(RxWiki News) Cancer tumors survive and grow in part because of a network of blood vessels they build. This is called angiogenesis. Scientists can't fully explain the process, but are beginning to understand its origins.
Previously, a series of experimental results published from New York and Italy showed evidence that the blood vessel growth in the brain cancer glioblastoma was cancer-based growth, rather than normal blood vessels growing to feed tumors.
Angiogenesis inhibitors such as Avastin (bevacizumab) would only be effective against normal blood vessels, and researchers believed that this explains why drugs in this class stop working after short periods of time as the cancer mutates in response.
"Ask your oncologist about angiogenesis inhibitors."
Now, Charles Eberhart, M.D., Ph.D., chief of neuropathology at the Johns Hopkins University School of Medicine, weighed in on the debate. “In general, we find no evidence in our study that these vessels contain substantial amounts of cancer cells,” he said.
It follows, then, that the mechanism of drugs preventing angiogenesis should remain an effective therapy because they work on normal blood vessels.
“My first reaction to this research was ‘How could this be true?’” says Dr.

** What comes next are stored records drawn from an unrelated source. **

/-! ### The whole table -/

/-- Settles O31: each vector of entries takes its updates by index, and the general entries take theirs in turn. -/
theorem pendingUpdatesTakeEffectTogether : Obligations.PendingUpdatesTakeEffectTogether := by
  intro t p
  refine ⟨fun c => ?_, fun curve i => ?_, fun f => ?_, fun n => ?_, fun g => ?_⟩
  · simp only [EffectiveTable.applyAll, Fin.getElem_fin, Vector.getElem_ofFn]
    cases p.channels[c.val] <;> rfl
  · cases curve with
    | modules | coolant | filter =>
      simp only [EffectiveTable.applyAll, EffectiveTable.curve, Fin.getElem_fin, Vector.getElem_ofFn]
      split <;> simp_all [applyPending]
  · simp only [EffectiveTable.applyAll, Fin.getElem_fin, Vector.getElem_ofFn]
    cases p.fine[f.val] <;> rfl
  · simp only [EffectiveTable.applyAll, Fin.getElem_fin, Vector.getElem_ofFn]
    cases p.summary[n.val] <;> rfl
  · have words := generalWords_foldl p.general (List.finRange 13) t.general g
    rw [if_pos (List.mem_finRange g)] at words
    cases pending : p.general[g] <;> simp only [applyGeneral, pending] at words
    · exact Prod.mk.inj words
    · exact Prod.mk.inj words

end Sys2Proof.Machine
end

section
/-! PROOF. Written words and words in effect: each field is read from its bits and clamped, and stands in its bits in effect
(R133 to R136, R145, R193 to R195). -/

namespace Sys2Proof.Machine

/-! ### Fields as numbers -/

/-- Two adjacent fields side by side are one number (R135, the pattern). -/
theorem ofNat_fields_eq_append (a b : Word) :
    BitVec.ofNat 30 (field a 0 16 + field b 0 14 * 2 ^ 16) = b.extractLsb' 0 14 ++ a.extractLsb' 0 16 := by
  apply BitVec.eq_of_toNat_eq
  have low := field_lt a 0 16
  have high := field_lt b 0 14
  rw [BitVec.toNat_append, ← field_eq_extract, ← field_eq_extract, Nat.shiftLeft_eq, Nat.mul_comm (field b 0 14),
    ← Nat.two_pow_add_eq_or_of_lt low, BitVec.toNat_ofNat]
  omega

/-- A 16-bit number packed and read back is itself (R194). -/
theorem toSigned_signed16 {v : Int} (low : -32768 ≤ v) (high : v ≤ 32767) : toSigned (signed16 v % 2 ^ 16) 16 = v := by
  unfold toSigned signed16
  split <;> omega

/-- A number in range is not moved by its clamp. -/
theorem clampInt_of_mem {lo hi v : Int} (low : lo ≤ v) (high : v ≤ hi) : clampInt lo hi v = v := by
  unfold clampInt
  omega

/-! ### Channel entries -/

theorem clampChannel_eq (a b : Word) : clampChannel a b = {
    slot := (a.extractLsb' 0 5).toNat
    offset := (a.extractLsb' 8 5).toNat
    width := min (min (a.extractLsb' 16 5).toNat 16) (32 - (a.extractLsb' 8 5).toNat)
    signed := a.getLsbD 24
    present := a.getLsbD 25 && decide (1 ≤ (a.extractLsb' 0 5).toNat ∧ (a.extractLsb' 0 5).toNat ≤ 30 ∧
      1 ≤ (a.extractLsb' 16 5).toNat)
    required := a.getLsbD 26
    scale := max 1 (b.extractLsb' 0 8).toNat
    shift := (b.extractLsb' 8 4).toNat
    trip := (b.extractLsb' 16 16).toInt } := by
  simp only [clampChannel, field_eq_extract, flag_eq_getLsbD, signedField_eq_extract _ _ _ (by decide : 0 < 16),
    Bool.decide_and, Bool.and_assoc]

theorem channelWordA_toNat (e : ChannelEntry) : (channelWordA e).toNat =
    e.slot % 32 + 2 ^ 8 * (e.offset % 32) + 2 ^ 16 * (e.width % 32) + 2 ^ 24 * e.signed.toNat +
      2 ^ 25 * e.present.toNat + 2 ^ 26 * e.required.toNat := by
  have signed := toNat_lt_two e.signed
  have present := toNat_lt_two e.present
  have required := toNat_lt_two e.required
  refine pack_toNat _ _ ?_ (by omega)
  simp only [packSum_cons, packSum_nil]
  omega

theorem channelWordB_toNat (e : ChannelEntry) : (channelWordB e).toNat =
    e.scale % 256 + 2 ^ 8 * (e.shift % 16) + 2 ^ 16 * (e.trip % 65536).toNat := by
  have trip := signed16_lt e.trip
  refine pack_toNat _ _ ?_ (by omega)
  simp only [packSum_cons, packSum_nil, signed16] at trip ⊢
  omega

/-- A flag read from its bit in a number. -/
theorem flag_of_bit {w : Word} {i : Nat} {b : Bool} (bit : w.toNat / 2 ^ i % 2 = b.toNat) : flag w i = b := by
  unfold flag field
  rw [pow_one, bit]
  cases b <;> rfl

/-- An entry in range is not moved by its words: written again they give it (R145, R195). -/
theorem clampChannel_words (e : ChannelEntry) (h : e.inRange) : clampChannel (channelWordA e) (channelWordB e) = e := by
  obtain ⟨slot, offset, width, fits, scale, scale', shift, trip, trip', present⟩ := h
  have signedBit := toNat_lt_two e.signed
  have presentBit := toNat_lt_two e.present
  have requiredBit := toNat_lt_two e.required
  have wordA := channelWordA_toNat e
  have wordB := channelWordB_toNat e
  have fieldSlot : field (channelWordA e) 0 5 = e.slot := by rw [field, wordA]; omega
  have fieldOffset : field (channelWordA e) 8 5 = e.offset := by rw [field, wordA]; omega
  have fieldWidth : field (channelWordA e) 16 5 = e.width := by rw [field, wordA]; omega
  have flagSigned : flag (channelWordA e) 24 = e.signed := flag_of_bit (by rw [wordA]; omega)
  have flagPresent : flag (channelWordA e) 25 = e.present := flag_of_bit (by rw [wordA]; omega)
  have flagRequired : flag (channelWordA e) 26 = e.required := flag_of_bit (by rw [wordA]; omega)
  have fieldScale : field (channelWordB e) 0 8 = e.scale := by rw [field, wordB]; omega
  have fieldShift : field (channelWordB e) 8 4 = e.shift := by rw [field, wordB]; omega
  have fieldTrip : signedField (channelWordB e) 16 16 = e.trip := by
    rw [← toSigned_signed16 trip trip', signedField, field, wordB, signed16]
    congr 1
    omega
  have cut : min (min e.width 16) (32 - e.offset) = e.width := by omega
  have raised : max 1 e.scale = e.scale := by omega
  have placed : (e.present && decide (1 ≤ e.slot) && decide (e.slot ≤ 30) && decide (1 ≤ e.width)) = e.present := by
    cases he : e.present with
    | false => rfl
    | true =>
      obtain ⟨low, high, wide⟩ := present he
      simp only [low, high, wide, decide_true, Bool.and_self]
  simp only [clampChannel, fieldSlot, fieldOffset, fieldWidth, flagSigned, flagPresent, flagRequired, fieldScale, fieldShift,
    fieldTrip, cut, raised, placed]

/-! ### One-word entries -/

theorem coarseWord_toNat (e : CoarseEntry) :
    (coarseWord e).toNat = e.value % 8192 + 2 ^ 16 * e.block.val + 2 ^ 31 * e.refined.toNat := by
  have refined := toNat_lt_two e.refined
  refine pack_toNat _ _ ?_ (by omega)
  simp only [packSum_cons, packSum_nil]
  omega

theorem fineWord_toNat (v : Nat) : (fineWord v).toNat = v % 8192 := by
  refine pack_toNat _ _ ?_ (by omega)
  simp only [packSum_cons, packSum_nil]
  omega

theorem mapWord_toNat (e : MapEntry) :
    (mapWord e).toNat = e.bit.val + 2 ^ 8 * e.sense.toNat + 2 ^ 15 * e.mapped.toNat := by
  have sense := toNat_lt_two e.sense
  have mapped := toNat_lt_two e.mapped
  refine pack_toNat _ _ ?_ (by omega)
  simp only [packSum_cons, packSum_nil]
  omega

theorem clampCoarse_word (e : CoarseEntry) (h : e.value ≤ 4096) : clampCoarse (coarseWord e) = e := by
  have refinedBit := toNat_lt_two e.refined
  have word := coarseWord_toNat e
  have fieldValue : field (coarseWord e) 0 13 = e.value := by rw [field, word]; omega
  have fieldBlock : field (coarseWord e) 16 3 = e.block.val := by rw [field, word]; omega
  have flagRefined : flag (coarseWord e) 31 = e.refined := flag_of_bit (by rw [word]; omega)
  have block : Fin.ofNat 8 e.block.val = e.block := Fin.ext (Nat.mod_eq_of_lt e.block.isLt)
  simp only [clampCoarse, fieldValue, fieldBlock, flagRefined, Nat.min_eq_left h, block]

theorem clampFine_word (v : Nat) (h : v ≤ 4096) : clampFine (fineWord v) = v := by
  rw [clampFine, field, fineWord_toNat]
  omega

theorem clampMap_word (e : MapEntry) : clampMap (mapWord e) = e := by
  have senseBit := toNat_lt_two e.sense
  have mappedBit := toNat_lt_two e.mapped
  have word := mapWord_toNat e
  have fieldBit : field (mapWord e) 0 5 = e.bit.val := by rw [field, word]; omega
  have flagSense : flag (mapWord e) 8 = e.sense := flag_of_bit (by rw [word]; omega)
  have flagMapped : flag (mapWord e) 15 = e.mapped := flag_of_bit (by rw [word]; omega)
  have bit : Fin.ofNat 32 e.bit.val = e.bit := Fin.ext (Nat.mod_eq_of_lt e.bit.isLt)
  simp only [clampMap, fieldBit, flagSense, flagMapped, bit]

/-- The fields of a one-word entry's written word. -/
theorem clampOneWord_fields (w : Word) :
    (clampCoarse w).refined = w.getLsbD 31 ∧ (clampCoarse w).value = min (w.extractLsb' 0 13).toNat 4096 ∧
    (clampCoarse w).block.val = (w.extractLsb' 16 3).toNat ∧ clampFine w = min (w.extractLsb' 0 13).toNat 4096 ∧
    (clampMap w).mapped = w.getLsbD 15 ∧ (clampMap w).bit.val = (w.extractLsb' 0 5).toNat ∧
    (clampMap w).sense = w.getLsbD 8 := by
  simp only [clampCoarse, clampFine, clampMap, flag_eq_getLsbD, ← field_eq_extract, true_and, and_true]
  exact ⟨Nat.mod_eq_of_lt (field_lt w 16 3), Nat.mod_eq_of_lt (field_lt w 0 5)⟩

/-! ### General entries -/

/-- A word of one field stands for its value, cut to the field. -/
theorem pack_single (v len : Nat) (h : len ≤ 31) : (pack [(v, 0, len)]).toNat = v % 2 ^ len := by
  have cut : v % 2 ^ len < 2 ^ len := Nat.mod_lt _ (Nat.two_pow_pos len)
  have wide : 2 ^ len ≤ 2 ^ 31 := Nat.pow_le_pow_right (by decide) h
  refine pack_toNat _ _ ?_ (by omega)
  simp only [packSum_cons, packSum_nil, pow_zero, mul_one, add_zero]

/-- A word of two fields, one in each half, stands for their values, each cut and in its half. -/
theorem pack_halves (v u len len' : Nat) (h : len ≤ 16) (h' : len' ≤ 16) :
    (pack [(v, 0, len), (u, 16, len')]).toNat = v % 2 ^ len + 2 ^ 16 * (u % 2 ^ len') := by
  have low : v % 2 ^ len < 2 ^ len := Nat.mod_lt _ (Nat.two_pow_pos len)
  have high : u % 2 ^ len' < 2 ^ len' := Nat.mod_lt _ (Nat.two_pow_pos len')
  have wide : 2 ^ len ≤ 2 ^ 16 := Nat.pow_le_pow_right (by decide) h
  have wide' : 2 ^ len' ≤ 2 ^ 16 := Nat.pow_le_pow_right (by decide) h'
  refine pack_toNat _ _ ?_ (by omega)
  simp only [packSum_cons, packSum_nil, pow_zero, mul_one, add_zero, Nat.mul_comm]

/-- The word of FRAME_TIMEOUT and the three automatic restart flags. -/
theorem autoWord_toNat (x : General) : (generalWordA x 8).toNat = x.frameTimeout % 256 + 2 ^ 16 * x.autoThermal.toNat +
    2 ^ 17 * x.autoCooling.toNat + 2 ^ 18 * x.autoInterlock.toNat := by
  have thermal := toNat_lt_two x.autoThermal
  have cooling := toNat_lt_two x.autoCooling
  have interlock := toNat_lt_two x.autoInterlock
  refine pack_toNat _ _ ?_ (by omega)
  simp only [packSum_cons, packSum_nil]
  omega

theorem field_pack_single (v len : Nat) (h : len ≤ 31) : field (pack [(v, 0, len)]) 0 len = v % 2 ^ len := by
  rw [field, pack_single v len h, pow_zero, Nat.div_one, Nat.mod_mod]

theorem field_pack_low (v u len len' : Nat) (h : len ≤ 16) (h' : len' ≤ 16) :
    field (pack [(v, 0, len), (u, 16, len')]) 0 len = v % 2 ^ len := by
  have whole : 2 ^ len ∣ 2 ^ 16 * (u % 2 ^ len') := (pow_dvd_pow 2 h).mul_right _
  rw [field, pack_halves v u len len' h h', pow_zero, Nat.div_one, Nat.add_mod, Nat.mod_eq_zero_of_dvd whole, Nat.mod_mod,
    add_zero, Nat.mod_mod]

theorem field_pack_high (v u len len' : Nat) (h : len ≤ 16) (h' : len' ≤ 16) :
    field (pack [(v, 0, len), (u, 16, len')]) 16 len' = u % 2 ^ len' := by
  have low : v % 2 ^ len < 2 ^ 16 :=
    Nat.lt_of_lt_of_le (Nat.mod_lt _ (Nat.two_pow_pos len)) (Nat.pow_le_pow_right (by decide) h)
  rw [field, pack_halves v u len len' h h', Nat.add_mul_div_left _ _ (by decide), Nat.div_eq_of_lt low, zero_add,
    Nat.mod_mod]

theorem signed16_mod (v : Int) : signed16 v % 65536 = (v % 65536).toNat := by
  unfold signed16
  omega

/-- A clamped base packed, read back and clamped again is itself. -/
theorem clampInt_packed (n : Int) :
    clampInt (-400) 1500 (signedField (pack [(signed16 (clampInt (-400) 1500 n), 0, 16)]) 0 16) =
      clampInt (-400) 1500 n := by
  have low : -400 ≤ clampInt (-400) 1500 n := Int.le_max_left _ _
  have high : clampInt (-400) 1500 n ≤ 1500 := by
    unfold clampInt
    omega
  rw [signedField, field_pack_single _ _ (by decide), toSigned_signed16 (by omega) (by omega), clampInt_of_mem low high]

theorem clampMask_twice (w : Word) : clampMask (clampMask w) = clampMask w := by
  rw [clampMask, clampMask, BitVec.and_assoc, BitVec.and_self]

Eberhart. “Our clinical experience examining tissue from brain cancers does not support it.”
Overall, more than a hundred blood vessel samples from different tumors were tested, with less than 10 percent showing any genetic markers that could possibly signify an origin from the cancer.
If blood vessels inside tumors were being formed purely from cancerous cells, they would not be affected by the angiogenesis-inhibiting drugs, and standard chemotherapy would be just as effective.
Molecular testing could not find presence of biomarkers in significant quantities, and the 10 percent of cells that did show these markers were located on the outer portion of the blood vessel in contact with the tumor, not the inside of the blood vessel which would signify growth.
One of the components of the recent debate is the accusation that scientists have been evaluating samples of cells without regard for origin, which as described above, alters the interpretation.
The team from Johns Hopkins cites improper laboratory technique as an explanation for the evidence produced by the Italy-New York team of scientists that glioblastoma angiogenesis is cancer related.
First approved by the FDA in 2004, Avastin (bevacizumab) has come into controversy several times, most recently from the announcement by the manufacturer Genentech in February that counterfeit Avastin had been found on the market.
With a cost of $40,000 - $200,000 per year depending on dosage, Avastin currently vies for the title of most expensive pharmaceutical treatment; the majority of national health services and insurance companies deny claims for the drug.
Avastin has FDA approval for use in patients with colorectal, lung, kidney and brain cancers. Approval for use in breast cancer was revoked in 2010.
Results were published in the online journal Oncotarget.
Funding for the study was provided by the National Institutes of Health.